■ **ABOUT THIS TASK**
Using the records below, quote only the span that opens with the line containing "obtain ⟨h1, h2, h3⟩ := h" and closes with the line containing "unfold sessionsWrite; (repeat'", exactly and inclusively.

(Saved data entries)
========================
-- ==== Sys2Proof/Laws/Access.lean ====
section
/-! SUPPORT. What one host access does: a single write that a session may make is the write of its register's block and
one response. -/

namespace Sys2Proof.Machine

/-- The state a single access of a session works on: the output list is empty and the session's idle time is 0. -/
def accessed (i : Fin 32) (s : State) : State := modSess i (fun x => { x with idle := 0 }) (fresh s)

theorem accessed_eq (i : Fin 32) (s : State) : accessed i s = modSess i (fun x => { x with idle := 0 }) (fresh s) := rfl

@[simp] theorem awake_fresh (s : State) : awake (fresh s) = awake s := rfl

/-- A single access of a session that may make it is its function on the accessed state. -/
theorem access_of_may {i : Fin 32} {s : State} (h : MayAccess i s) (op a : Nat) (f : State → State) :
    access i op a f (fresh s) = f (accessed i s) := by
  obtain ⟨h1, h2, h3⟩ := h
  simp only [access, awake_fresh, h1, fresh_host, h2, h3, accessed]
  simp

/-- A word for a register without W1C bits stays as it is. -/
theorem keepFresh_of_none {a : Nat} (h : w1cTable.findIdx? (fun r => r.1 == a) = none) (v : Word) (s : State) :
    keepFresh a v s = v := by
  simp only [keepFresh, setThisTick, h, toW]
  exact BitVec.and_allOnes

/-- A single write outside SAFE is its block's write, and its response follows unless a state command makes it wait. -/
theorem writeCmd_of_may {i : Fin 32} {s : State} (h : MayWrite i s) {a : Nat} {b : Blk} {o : Nat} (h4 : a % 4 = 0)
    (hb : blockOf a = some (b, o)) (v : Word) :
    writeCmd i a v s =
      let w := blockWrite i none b o (keepFresh a v (accessed i s)) (accessed i s)
      .next (if w.2.host.sess[i].outstanding then w.2 else respond (directRsp i 4 w.1 a []) w.2) := by
  have hm : ¬ ((accessed i s).st.mode = .safe ∧ safeOk a v (accessed i s) = false) := fun hx => h.2 hx.1
  simp only [writeCmd, hostWrite, access_of_may h.1, writeWord, h4, hb]
  simp only [ne_eq, not_true_eq_false, if_false, hm]

/-- The same, where the block's write is known and leaves no request outstanding. -/
theorem writes_of_may {i : Fin 32} {s x : State} {P : State → Prop} (h : MayWrite i s) {a : Nat} {b : Blk} {o : Nat}
    (h4 : a % 4 = 0) (hb : blockOf a = some (b, o)) {v : Word} {c : RspCode}
    (hw : blockWrite i none b o (keepFresh a v (accessed i s)) (accessed i s) = (c, x))
    (ho : x.host.sess[i].outstanding = false) (hp : P (put (.rsp (directRsp i 4 c a [])) x)) :
    ∃ t, writeCmd i a v s = .next t ∧ P t := by
  refine ⟨_, writeCmd_of_may h h4 hb v, ?_⟩
  rw [hw]
  simp only [ho, Bool.false_eq_true, if_false]
  exact hp

end Sys2Proof.Machine
end

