/-! ### Regs -/

@[simp] theorem modSub_pending (j : Nat) (f : Sub → Sub) (s : State) : (modSub j f s).pending = s.pending := by rfl
@[simp] theorem sessionsWrite_pending (o : Nat) (v : Word) (s : State) : (sessionsWrite o v s).2.pending = s.pending
    := by
    unfold sessionsWrite; (repeat' split) <;> rfl
@[simp] theorem jobStartKind_pending (i : Fin 32) (j : Fin 8) (kind : Nat) (s : State) : (jobStartKind i j kind
    s).2.pending = s.pending := by
  unfold jobStartKind
  split
  · exact contactorStart_pending ..
  · exact contactorStart_pending ..
  · exact clearStart_pending ..
  · split
    · exact discardStart_pending ..
    · rfl
  · split
    · exact activateStart_pending ..
    · rfl
  · exact jobRefuse_pending ..
@[simp] theorem jobStartWrite_pending (i : Fin 32) (j : Fin 8) (kind : Nat) (s : State) : (jobStartWrite i j kind
    s).2.pending = s.pending := by
  unfold jobStartWrite
  split
  · exact jobStartKind_pending ..
  · rfl
@[simp] theorem jobCtrlWrite_pending (i : Fin 32) (j : Fin 8) (v : Word) (s : State) : (jobCtrlWrite i j v
    s).2.pending = s.pending := by
  unfold jobCtrlWrite
  dsimp only
  (repeat' split) <;> first | rfl | (simp; done)
@[simp] theorem jobsWrite_pending (i : Fin 32) (o : Nat) (v : Word) (s : State) : (jobsWrite i o v s).2.pending =
    s.pending := by
  unfold jobsWrite
  split
  · dsimp only
    split
    · exact jobCtrlWrite_pending ..
    · exact jobArgWrite_pending ..
    · rfl
  · rfl
@[simp] theorem fabricWrite_pending (o : Nat) (v : Word) (s : State) : (fabricWrite o v s).2.pending = s.pending := by
  unfold fabricWrite
  split
  · rfl
  · exact pairCtrlWrite_pending ..
  · rfl
  · rfl
@[simp] theorem setQueue_pending (q : QueueId) (x : Queue) (s : State) : (setQueue q x s).pending = s.pending := by
  unfold setQueue
  repeat' split
  all_goals first
    | rfl
    | exact foldl_pending _ (fun s _ => by (repeat' split) <;> first | rfl | simp) _ _
    | (refine (foldl_pending _ (fun s _ => by (repeat' split) <;> first | rfl | simp) _ _).trans ?_; simp)
    | simp
@[simp] theorem headRead_pending (i : Fin 32) (q : QueueId) (s : State) : (headRead i q s).2.2.pending = s.pending :=
    by
  unfold headRead
  dsimp only
  (repeat' split) <;> first | rfl | (simp; done)
@[simp] theorem takeLatch_pending (i : Fin 32) (a : Nat) (s : State) : (takeLatch i a s).pending = s.pending := by
  unfold takeLatch
  dsimp only
  (repeat' split) <;> first | rfl | (simp; done)
@[simp] theorem readWord_pending (i : Fin 32) (a : Nat) (s : State) : (readWord i a s).2.2.pending = s.pending := by
  unfold readWord
  split
  · rfl
  · split
    · rfl
    · split
      · exact headRead_pending ..
      · exact takeLatch_pending ..
@[simp] theorem stateCmdWrite_pending (i : Fin 32) (req : Option (Req × Nat × Nat)) (v : Word) (s : State) :
    (stateCmdWrite i req v s).2.pending = s.pending := by
  unfold stateCmdWrite
  dsimp only
  (repeat' split) <;> first | rfl | (simp; done)
@[simp] theorem blockWrite_pending (i : Fin 32) (req : Option (Req × Nat × Nat)) (b : Blk) (o : Nat) (v : Word) (s :
    State) : (blockWrite i req b o v s).2.pending = s.pending := by
  have hc : ∀ t, chainWrite o v s = some t → t.pending = s.pending := by
    intro t ht
    unfold chainWrite at ht
    split at ht
    · cases ht; rfl
    · split at ht
      · cases ht
        split
        · exact chClear_pending ..
        · rfl
      · cases ht
  unfold blockWrite
  split
  · split
    · exact stateCmdWrite_pending ..
    · rfl
  · rfl
  · exact jobsWrite_pending ..
  · exact sessionsWrite_pending ..
  · exact queuesWrite_pending ..
  · exact loaderWrite_pending ..
  · exact timeWrite_pending ..
  · cases h : chainWrite o v s with
    | none => rfl
    | some t => exact hc t h
  · exact measWrite_pending ..
  · exact estWrite_pending ..
  · exact limWrite_pending ..
  · exact safWrite_pending ..
  · exact lgWrite_pending ..
  · exact fabricWrite_pending ..
  · exact canWrite_pending ..
  · exact canWrite_pending ..
  · rfl
  · exact fioWrite_pending ..
  · exact powerWrite_pending ..
  · exact recordsWrite_pending ..
  · exact updateWrite_pending ..
  · rfl
  · exact cellSumWrite_pending ..
  · rfl
@[simp] theorem writeWord_pending (i : Fin 32) (req : Option (Req × Nat × Nat)) (a : Nat) (v : Word) (s : State) :
    (writeWord i req a v s).2.pending = s.pending := by
  unfold writeWord
  split
  · rfl
  · split
    · rfl
    · split
      · rfl
      · exact blockWrite_pending ..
========================
■ **SOLUTION TO THE EXERCISE**
  obtain ⟨h1, h2, h3⟩ := h
  simp only [access, awake_fresh, h1, fresh_host, h2, h3, accessed]
  simp

/-- A word for a register without W1C bits stays as it is. -/
theorem keepFresh_of_none {a : Nat} (h : w1cTable.findIdx? (fun r => r.1 == a) = none) (v : Word) (s : State) :
    keepFresh a v s = v := by
  simp only [keepFresh, setThisTick, h, toW]
  exact BitVec.and_allOnes

/-- A single write outside SAFE is its block's write, and its response follows unless a state command makes it wait. -/
theorem writeCmd_of_may {i : Fin 32} {s : State} (h : MayWrite i s) {a : Nat} {b : Blk} {o : Nat} (h4 : a % 4 = 0)
    (hb : blockOf a = some (b, o)) (v : Word) :
    writeCmd i a v s =
      let w := blockWrite i none b o (keepFresh a v (accessed i s)) (accessed i s)
      .next (if w.2.host.sess[i].outstanding then w.2 else respond (directRsp i 4 w.1 a []) w.2) := by
  have hm : ¬ ((accessed i s).st.mode = .safe ∧ safeOk a v (accessed i s) = false) := fun hx => h.2 hx.1
  simp only [writeCmd, hostWrite, access_of_may h.1, writeWord, h4, hb]
  simp only [ne_eq, not_true_eq_false, if_false, hm]

/-- The same, where the block's write is known and leaves no request outstanding. -/
theorem writes_of_may {i : Fin 32} {s x : State} {P : State → Prop} (h : MayWrite i s) {a : Nat} {b : Blk} {o : Nat}
    (h4 : a % 4 = 0) (hb : blockOf a = some (b, o)) {v : Word} {c : RspCode}
    (hw : blockWrite i none b o (keepFresh a v (accessed i s)) (accessed i s) = (c, x))
    (ho : x.host.sess[i].outstanding = false) (hp : P (put (.rsp (directRsp i 4 c a [])) x)) :
    ∃ t, writeCmd i a v s = .next t ∧ P t := by
  refine ⟨_, writeCmd_of_may h h4 hb v, ?_⟩
  rw [hw]
  simp only [ho, Bool.false_eq_true, if_false]
  exact hp

end Sys2Proof.Machine
end

/-! ### Regs -/

@[simp] theorem modSub_pending (j : Nat) (f : Sub → Sub) (s : State) : (modSub j f s).pending = s.pending := by rfl
@[simp] theorem sessionsWrite_pending (o : Nat) (v : Word) (s : State) : (sessionsWrite o v s).2.pending = s.pending
    := by
    unfold sessionsWrite; (repeat' split) <;> rfl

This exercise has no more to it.